▸ TASK DETAILS
Word for word, transcribe the data below from the line with "have hrot : (rotl64" to the line with "calc l < max (l + 1) 24 := by omega", keeping both of those lines.

▸ SUPPLIED RECORDS
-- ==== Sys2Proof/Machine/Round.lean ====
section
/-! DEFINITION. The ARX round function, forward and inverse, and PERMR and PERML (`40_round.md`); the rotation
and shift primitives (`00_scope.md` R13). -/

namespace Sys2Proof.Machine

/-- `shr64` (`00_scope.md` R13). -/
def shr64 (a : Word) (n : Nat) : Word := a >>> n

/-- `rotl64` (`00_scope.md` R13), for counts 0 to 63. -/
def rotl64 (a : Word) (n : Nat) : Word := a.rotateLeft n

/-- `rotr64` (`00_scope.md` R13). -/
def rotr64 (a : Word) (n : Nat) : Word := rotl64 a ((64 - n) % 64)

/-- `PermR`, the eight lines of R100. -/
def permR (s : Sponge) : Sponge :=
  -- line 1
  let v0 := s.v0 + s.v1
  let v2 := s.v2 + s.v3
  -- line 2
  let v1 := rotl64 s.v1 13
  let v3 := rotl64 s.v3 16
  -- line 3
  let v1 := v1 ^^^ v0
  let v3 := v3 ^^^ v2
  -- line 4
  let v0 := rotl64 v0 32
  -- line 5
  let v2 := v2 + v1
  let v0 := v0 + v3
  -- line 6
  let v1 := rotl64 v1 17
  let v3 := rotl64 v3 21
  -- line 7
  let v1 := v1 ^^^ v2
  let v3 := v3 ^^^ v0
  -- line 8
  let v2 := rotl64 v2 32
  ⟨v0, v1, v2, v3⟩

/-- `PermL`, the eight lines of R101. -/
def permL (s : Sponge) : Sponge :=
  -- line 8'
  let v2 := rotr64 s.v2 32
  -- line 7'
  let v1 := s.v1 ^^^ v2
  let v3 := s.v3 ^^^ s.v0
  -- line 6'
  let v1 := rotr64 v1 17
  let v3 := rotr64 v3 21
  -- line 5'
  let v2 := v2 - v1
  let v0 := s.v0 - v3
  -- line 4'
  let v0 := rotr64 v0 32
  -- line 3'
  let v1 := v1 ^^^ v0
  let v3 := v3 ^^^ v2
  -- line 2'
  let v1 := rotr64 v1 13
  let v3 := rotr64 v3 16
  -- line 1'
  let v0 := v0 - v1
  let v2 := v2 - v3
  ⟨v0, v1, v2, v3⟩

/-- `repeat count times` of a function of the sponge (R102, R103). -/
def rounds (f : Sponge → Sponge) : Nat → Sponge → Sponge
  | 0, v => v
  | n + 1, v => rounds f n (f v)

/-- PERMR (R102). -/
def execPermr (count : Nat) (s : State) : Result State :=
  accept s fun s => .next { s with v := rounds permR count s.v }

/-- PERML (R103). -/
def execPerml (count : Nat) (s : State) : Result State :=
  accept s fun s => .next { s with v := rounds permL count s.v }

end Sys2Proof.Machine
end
--
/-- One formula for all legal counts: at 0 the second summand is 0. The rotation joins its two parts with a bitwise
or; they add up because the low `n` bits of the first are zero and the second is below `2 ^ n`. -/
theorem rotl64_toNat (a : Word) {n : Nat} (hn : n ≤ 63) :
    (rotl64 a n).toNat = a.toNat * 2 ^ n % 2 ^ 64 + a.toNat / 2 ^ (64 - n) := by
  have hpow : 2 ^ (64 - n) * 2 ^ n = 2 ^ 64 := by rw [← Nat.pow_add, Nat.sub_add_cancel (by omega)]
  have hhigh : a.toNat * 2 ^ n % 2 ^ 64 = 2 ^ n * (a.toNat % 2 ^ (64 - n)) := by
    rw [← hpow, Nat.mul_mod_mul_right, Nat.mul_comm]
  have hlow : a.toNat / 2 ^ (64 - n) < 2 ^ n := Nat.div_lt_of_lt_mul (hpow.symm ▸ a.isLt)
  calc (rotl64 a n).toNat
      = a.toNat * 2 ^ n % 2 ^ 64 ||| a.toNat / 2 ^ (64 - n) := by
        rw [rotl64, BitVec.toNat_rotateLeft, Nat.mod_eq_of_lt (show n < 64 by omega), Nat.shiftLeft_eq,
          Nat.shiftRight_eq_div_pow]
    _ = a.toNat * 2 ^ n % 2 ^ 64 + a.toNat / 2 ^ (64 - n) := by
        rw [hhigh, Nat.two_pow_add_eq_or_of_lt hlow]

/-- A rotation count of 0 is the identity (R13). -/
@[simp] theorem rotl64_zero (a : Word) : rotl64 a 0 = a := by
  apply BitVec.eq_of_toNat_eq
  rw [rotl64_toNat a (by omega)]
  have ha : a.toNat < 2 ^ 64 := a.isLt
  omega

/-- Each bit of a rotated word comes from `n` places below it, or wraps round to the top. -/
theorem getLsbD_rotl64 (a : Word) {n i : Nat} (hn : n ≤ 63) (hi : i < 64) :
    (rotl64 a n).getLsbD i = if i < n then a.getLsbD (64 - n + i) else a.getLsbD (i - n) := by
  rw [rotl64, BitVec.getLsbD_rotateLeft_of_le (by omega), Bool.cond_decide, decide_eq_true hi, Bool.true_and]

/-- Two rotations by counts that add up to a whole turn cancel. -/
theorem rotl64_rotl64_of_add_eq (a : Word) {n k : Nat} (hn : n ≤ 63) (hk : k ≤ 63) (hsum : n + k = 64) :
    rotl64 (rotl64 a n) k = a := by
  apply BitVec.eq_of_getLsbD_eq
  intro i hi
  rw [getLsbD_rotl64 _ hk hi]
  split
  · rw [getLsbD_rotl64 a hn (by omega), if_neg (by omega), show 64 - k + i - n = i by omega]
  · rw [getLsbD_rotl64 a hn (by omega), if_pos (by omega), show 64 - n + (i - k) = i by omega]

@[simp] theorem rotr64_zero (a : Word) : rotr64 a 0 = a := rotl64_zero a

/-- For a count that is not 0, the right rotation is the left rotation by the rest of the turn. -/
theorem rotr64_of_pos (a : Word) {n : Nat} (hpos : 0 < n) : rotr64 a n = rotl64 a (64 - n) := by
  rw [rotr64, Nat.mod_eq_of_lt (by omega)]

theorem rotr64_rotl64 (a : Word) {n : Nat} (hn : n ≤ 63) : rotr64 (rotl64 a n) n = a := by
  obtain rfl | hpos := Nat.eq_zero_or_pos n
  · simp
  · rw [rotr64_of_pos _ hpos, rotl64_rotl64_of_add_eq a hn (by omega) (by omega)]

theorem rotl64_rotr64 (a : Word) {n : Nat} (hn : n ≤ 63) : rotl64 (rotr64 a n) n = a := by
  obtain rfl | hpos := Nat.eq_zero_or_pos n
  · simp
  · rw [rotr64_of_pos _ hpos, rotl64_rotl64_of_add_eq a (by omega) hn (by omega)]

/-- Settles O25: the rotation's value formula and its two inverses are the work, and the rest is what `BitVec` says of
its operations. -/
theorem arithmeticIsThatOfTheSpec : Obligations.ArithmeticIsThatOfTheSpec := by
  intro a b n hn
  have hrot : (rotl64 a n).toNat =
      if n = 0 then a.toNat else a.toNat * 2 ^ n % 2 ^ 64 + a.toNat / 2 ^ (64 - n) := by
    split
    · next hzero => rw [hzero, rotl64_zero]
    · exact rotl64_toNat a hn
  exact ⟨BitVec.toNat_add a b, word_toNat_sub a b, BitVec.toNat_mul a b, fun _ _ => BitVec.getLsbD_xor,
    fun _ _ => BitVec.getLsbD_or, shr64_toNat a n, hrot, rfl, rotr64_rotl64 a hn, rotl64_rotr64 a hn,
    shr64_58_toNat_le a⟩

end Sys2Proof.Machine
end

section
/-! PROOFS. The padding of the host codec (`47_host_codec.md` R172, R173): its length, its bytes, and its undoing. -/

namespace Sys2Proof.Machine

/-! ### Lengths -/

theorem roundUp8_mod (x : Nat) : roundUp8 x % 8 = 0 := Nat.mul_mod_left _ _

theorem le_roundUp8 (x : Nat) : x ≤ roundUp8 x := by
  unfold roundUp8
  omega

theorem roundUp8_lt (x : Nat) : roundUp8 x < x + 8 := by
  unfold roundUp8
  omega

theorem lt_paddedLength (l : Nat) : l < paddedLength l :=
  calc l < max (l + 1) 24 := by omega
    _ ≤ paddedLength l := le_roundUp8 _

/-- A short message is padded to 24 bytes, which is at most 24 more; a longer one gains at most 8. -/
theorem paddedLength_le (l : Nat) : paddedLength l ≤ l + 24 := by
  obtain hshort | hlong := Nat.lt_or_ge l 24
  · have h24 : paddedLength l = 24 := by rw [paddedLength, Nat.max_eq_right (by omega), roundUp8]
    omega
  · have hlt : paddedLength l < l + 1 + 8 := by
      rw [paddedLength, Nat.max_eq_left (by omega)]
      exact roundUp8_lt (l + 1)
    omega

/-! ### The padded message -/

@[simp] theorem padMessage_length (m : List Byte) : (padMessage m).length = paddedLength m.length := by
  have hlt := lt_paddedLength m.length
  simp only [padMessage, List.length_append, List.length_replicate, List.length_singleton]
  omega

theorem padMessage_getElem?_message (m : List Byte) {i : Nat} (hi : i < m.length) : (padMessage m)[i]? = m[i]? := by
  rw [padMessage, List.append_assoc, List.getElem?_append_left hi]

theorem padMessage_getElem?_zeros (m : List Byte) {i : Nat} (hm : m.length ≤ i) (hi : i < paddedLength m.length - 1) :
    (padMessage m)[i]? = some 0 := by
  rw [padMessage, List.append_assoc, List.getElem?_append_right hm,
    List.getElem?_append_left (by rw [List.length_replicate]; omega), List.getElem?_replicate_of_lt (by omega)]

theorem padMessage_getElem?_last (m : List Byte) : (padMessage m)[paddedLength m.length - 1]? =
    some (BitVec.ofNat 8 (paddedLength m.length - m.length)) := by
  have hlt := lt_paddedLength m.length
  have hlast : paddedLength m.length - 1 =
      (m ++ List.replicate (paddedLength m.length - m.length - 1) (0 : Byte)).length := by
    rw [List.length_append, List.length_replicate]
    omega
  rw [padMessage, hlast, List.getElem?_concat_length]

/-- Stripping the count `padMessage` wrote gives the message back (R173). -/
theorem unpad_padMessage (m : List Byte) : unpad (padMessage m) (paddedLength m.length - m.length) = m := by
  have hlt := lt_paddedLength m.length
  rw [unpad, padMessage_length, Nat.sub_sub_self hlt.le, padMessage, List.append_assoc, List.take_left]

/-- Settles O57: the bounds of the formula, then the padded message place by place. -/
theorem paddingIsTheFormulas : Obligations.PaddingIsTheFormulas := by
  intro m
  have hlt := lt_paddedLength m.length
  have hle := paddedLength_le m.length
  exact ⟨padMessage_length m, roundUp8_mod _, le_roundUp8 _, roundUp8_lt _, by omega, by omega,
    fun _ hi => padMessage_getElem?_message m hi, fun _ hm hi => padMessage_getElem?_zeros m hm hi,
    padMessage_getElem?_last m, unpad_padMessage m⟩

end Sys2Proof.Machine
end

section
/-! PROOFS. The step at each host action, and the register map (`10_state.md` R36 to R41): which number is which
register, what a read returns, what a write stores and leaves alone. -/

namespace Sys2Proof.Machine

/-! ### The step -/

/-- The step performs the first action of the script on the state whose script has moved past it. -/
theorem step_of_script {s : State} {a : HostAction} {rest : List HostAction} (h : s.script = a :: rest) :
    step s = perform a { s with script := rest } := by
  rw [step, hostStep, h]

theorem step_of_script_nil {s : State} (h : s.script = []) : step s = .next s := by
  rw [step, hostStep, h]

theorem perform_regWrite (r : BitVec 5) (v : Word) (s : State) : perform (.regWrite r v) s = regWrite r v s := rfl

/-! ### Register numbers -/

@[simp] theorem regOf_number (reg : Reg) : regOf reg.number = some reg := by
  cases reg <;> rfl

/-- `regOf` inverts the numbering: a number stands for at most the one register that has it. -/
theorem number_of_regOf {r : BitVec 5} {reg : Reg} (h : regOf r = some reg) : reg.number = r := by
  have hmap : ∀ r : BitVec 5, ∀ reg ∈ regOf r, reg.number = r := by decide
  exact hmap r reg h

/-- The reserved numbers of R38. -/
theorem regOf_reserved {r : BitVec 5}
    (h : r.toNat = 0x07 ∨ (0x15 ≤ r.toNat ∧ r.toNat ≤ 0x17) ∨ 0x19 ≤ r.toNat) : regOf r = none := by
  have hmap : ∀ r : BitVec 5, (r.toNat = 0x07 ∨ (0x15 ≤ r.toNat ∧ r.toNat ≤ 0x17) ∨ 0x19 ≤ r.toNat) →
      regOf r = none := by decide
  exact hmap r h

▸ ANSWER SPACE
  have hrot : (rotl64 a n).toNat =
      if n = 0 then a.toNat else a.toNat * 2 ^ n % 2 ^ 64 + a.toNat / 2 ^ (64 - n) := by
    split
    · next hzero => rw [hzero, rotl64_zero]
    · exact rotl64_toNat a hn
  exact ⟨BitVec.toNat_add a b, word_toNat_sub a b, BitVec.toNat_mul a b, fun _ _ => BitVec.getLsbD_xor,
    fun _ _ => BitVec.getLsbD_or, shr64_toNat a n, hrot, rfl, rotr64_rotl64 a hn, rotl64_rotr64 a hn,
    shr64_58_toNat_le a⟩

end Sys2Proof.Machine
end

section
/-! PROOFS. The padding of the host codec (`47_host_codec.md` R172, R173): its length, its bytes, and its undoing. -/

namespace Sys2Proof.Machine

/-! ### Lengths -/

theorem roundUp8_mod (x : Nat) : roundUp8 x % 8 = 0 := Nat.mul_mod_left _ _

theorem le_roundUp8 (x : Nat) : x ≤ roundUp8 x := by
  unfold roundUp8
  omega

theorem roundUp8_lt (x : Nat) : roundUp8 x < x + 8 := by
  unfold roundUp8
  omega

theorem lt_paddedLength (l : Nat) : l < paddedLength l :=
  calc l < max (l + 1) 24 := by omega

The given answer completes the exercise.